■ Work to complete: Nothing is to be output except the lines from the one containing "(treeGo node (l.length + 1) 0 l).headD d" through the end of the material, each reproduced exactly.

* * * *

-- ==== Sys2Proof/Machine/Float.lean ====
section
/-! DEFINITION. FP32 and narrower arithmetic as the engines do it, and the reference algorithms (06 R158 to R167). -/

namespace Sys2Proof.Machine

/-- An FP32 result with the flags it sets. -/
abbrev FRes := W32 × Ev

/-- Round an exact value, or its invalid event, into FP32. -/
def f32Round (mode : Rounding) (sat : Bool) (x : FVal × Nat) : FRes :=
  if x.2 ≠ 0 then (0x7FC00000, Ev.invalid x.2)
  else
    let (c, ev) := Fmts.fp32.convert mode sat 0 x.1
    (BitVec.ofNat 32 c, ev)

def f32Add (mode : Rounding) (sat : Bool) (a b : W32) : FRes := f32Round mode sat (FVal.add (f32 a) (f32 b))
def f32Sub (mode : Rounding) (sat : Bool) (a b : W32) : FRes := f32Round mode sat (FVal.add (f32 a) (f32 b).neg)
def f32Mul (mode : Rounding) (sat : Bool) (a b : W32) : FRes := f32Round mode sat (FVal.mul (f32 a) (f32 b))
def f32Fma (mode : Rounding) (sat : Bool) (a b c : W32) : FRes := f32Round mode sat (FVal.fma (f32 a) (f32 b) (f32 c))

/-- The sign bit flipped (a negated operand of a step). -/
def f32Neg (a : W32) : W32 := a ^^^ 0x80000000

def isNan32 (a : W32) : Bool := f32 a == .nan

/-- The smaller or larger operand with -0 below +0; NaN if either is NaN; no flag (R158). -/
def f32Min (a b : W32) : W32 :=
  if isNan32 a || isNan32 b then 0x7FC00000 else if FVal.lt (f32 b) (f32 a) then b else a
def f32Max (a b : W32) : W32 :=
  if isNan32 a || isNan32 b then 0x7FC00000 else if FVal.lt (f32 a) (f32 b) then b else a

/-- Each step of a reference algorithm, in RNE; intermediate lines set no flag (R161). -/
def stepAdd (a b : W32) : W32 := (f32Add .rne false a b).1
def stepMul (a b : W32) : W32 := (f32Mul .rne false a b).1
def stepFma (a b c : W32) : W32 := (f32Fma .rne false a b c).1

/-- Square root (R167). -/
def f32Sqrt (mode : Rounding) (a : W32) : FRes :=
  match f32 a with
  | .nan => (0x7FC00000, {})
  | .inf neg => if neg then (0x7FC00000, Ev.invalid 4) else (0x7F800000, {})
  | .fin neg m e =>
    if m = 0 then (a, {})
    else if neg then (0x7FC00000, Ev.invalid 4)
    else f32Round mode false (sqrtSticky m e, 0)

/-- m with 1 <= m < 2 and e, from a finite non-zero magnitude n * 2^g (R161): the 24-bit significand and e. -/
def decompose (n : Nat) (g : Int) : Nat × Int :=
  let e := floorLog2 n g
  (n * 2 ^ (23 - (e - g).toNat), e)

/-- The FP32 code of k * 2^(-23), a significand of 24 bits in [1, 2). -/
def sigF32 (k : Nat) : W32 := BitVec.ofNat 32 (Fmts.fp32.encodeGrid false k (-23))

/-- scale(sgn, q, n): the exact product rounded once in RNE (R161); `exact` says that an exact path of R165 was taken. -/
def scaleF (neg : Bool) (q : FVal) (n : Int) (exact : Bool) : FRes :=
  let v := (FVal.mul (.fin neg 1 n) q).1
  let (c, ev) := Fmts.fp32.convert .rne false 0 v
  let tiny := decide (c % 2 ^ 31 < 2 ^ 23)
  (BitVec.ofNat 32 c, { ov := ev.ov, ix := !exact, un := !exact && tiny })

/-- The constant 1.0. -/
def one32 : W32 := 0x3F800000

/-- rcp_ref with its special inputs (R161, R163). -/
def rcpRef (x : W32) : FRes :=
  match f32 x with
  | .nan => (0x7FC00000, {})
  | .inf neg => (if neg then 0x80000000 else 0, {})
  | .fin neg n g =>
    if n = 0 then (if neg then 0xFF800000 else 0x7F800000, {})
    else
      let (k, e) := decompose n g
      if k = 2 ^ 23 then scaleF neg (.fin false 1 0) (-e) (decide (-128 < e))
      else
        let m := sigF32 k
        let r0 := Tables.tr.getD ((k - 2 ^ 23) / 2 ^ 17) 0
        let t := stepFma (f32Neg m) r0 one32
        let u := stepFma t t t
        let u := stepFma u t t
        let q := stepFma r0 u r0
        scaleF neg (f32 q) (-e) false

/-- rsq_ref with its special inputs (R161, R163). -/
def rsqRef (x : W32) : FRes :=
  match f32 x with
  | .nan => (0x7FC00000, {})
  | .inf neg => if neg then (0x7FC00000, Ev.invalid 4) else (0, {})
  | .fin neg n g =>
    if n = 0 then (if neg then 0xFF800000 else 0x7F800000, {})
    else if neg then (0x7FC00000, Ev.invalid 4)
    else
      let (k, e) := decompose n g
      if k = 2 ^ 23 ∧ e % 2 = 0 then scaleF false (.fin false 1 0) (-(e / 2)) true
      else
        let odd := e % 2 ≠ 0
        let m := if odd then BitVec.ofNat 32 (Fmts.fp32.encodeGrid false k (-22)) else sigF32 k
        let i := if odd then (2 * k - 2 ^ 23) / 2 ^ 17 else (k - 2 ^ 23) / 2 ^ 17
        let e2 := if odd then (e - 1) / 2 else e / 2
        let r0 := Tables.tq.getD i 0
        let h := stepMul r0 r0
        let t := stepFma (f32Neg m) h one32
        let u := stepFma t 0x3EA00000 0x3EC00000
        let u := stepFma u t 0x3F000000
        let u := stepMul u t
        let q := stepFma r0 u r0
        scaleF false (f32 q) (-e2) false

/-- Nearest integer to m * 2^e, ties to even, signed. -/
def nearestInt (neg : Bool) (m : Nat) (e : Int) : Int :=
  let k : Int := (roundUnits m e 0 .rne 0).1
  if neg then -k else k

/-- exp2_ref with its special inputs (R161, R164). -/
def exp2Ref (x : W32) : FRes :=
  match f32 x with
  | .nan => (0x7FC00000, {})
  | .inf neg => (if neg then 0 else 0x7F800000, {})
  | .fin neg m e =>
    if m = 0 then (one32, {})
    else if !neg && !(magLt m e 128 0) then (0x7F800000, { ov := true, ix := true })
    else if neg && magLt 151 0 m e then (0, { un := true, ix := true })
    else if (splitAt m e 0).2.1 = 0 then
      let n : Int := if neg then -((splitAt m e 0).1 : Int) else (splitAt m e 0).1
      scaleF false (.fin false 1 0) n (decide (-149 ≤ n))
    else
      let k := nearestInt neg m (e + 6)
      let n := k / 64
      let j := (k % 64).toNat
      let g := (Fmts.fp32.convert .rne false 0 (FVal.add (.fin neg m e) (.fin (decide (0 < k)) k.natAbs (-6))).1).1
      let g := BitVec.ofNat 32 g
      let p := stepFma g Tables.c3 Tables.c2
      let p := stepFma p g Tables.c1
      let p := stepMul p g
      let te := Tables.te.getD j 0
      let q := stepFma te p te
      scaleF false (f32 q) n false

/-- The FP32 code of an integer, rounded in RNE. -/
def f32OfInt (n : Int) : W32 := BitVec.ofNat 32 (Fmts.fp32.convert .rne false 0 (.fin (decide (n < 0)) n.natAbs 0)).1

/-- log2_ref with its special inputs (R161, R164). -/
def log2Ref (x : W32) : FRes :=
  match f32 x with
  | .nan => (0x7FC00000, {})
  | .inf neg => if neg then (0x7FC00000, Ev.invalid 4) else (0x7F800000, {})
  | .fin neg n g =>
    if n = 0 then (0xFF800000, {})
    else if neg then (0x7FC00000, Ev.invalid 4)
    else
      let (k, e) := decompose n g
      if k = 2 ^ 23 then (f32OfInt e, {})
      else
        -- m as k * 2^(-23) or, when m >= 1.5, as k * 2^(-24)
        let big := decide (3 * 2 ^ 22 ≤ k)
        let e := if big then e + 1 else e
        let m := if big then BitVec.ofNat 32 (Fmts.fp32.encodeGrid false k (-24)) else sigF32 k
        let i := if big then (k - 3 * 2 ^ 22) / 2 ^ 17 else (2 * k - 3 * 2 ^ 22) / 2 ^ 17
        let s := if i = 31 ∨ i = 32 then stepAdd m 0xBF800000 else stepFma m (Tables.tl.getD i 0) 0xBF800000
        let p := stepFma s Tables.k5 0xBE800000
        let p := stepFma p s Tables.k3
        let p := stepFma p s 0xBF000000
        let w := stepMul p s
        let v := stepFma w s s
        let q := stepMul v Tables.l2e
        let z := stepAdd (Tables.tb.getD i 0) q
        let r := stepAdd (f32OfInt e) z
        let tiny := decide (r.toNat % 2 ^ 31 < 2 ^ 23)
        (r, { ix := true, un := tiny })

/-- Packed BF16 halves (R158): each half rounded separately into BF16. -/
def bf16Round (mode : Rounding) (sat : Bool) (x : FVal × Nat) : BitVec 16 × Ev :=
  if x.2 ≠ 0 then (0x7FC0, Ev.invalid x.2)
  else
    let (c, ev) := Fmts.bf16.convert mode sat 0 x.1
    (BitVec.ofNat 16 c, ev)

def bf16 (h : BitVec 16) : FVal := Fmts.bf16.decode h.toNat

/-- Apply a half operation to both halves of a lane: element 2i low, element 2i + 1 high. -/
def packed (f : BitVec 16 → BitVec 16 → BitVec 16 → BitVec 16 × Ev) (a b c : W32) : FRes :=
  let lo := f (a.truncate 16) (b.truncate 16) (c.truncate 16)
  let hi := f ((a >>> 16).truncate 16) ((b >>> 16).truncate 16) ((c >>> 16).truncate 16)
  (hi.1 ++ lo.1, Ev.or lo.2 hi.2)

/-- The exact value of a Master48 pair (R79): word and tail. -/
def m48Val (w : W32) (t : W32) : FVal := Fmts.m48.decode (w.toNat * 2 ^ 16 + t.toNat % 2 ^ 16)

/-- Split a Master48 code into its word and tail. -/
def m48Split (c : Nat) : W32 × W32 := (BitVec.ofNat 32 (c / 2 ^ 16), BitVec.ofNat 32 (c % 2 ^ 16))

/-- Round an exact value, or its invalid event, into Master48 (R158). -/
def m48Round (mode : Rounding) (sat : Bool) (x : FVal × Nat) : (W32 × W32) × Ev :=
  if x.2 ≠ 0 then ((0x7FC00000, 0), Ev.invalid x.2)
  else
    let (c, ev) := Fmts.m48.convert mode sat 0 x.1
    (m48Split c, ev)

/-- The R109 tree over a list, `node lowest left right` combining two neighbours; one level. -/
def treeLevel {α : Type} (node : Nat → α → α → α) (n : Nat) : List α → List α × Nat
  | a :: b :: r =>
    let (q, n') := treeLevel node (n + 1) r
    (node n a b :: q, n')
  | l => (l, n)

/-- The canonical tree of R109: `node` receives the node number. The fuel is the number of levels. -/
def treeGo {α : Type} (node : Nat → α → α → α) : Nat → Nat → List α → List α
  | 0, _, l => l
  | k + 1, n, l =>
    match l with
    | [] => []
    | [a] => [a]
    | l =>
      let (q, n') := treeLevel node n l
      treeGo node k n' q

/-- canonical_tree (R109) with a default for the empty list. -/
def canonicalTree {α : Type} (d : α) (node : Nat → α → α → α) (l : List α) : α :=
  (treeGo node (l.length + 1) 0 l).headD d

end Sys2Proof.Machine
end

* * * *

■ Solution for this problem:
  (treeGo node (l.length + 1) 0 l).headD d

end Sys2Proof.Machine
end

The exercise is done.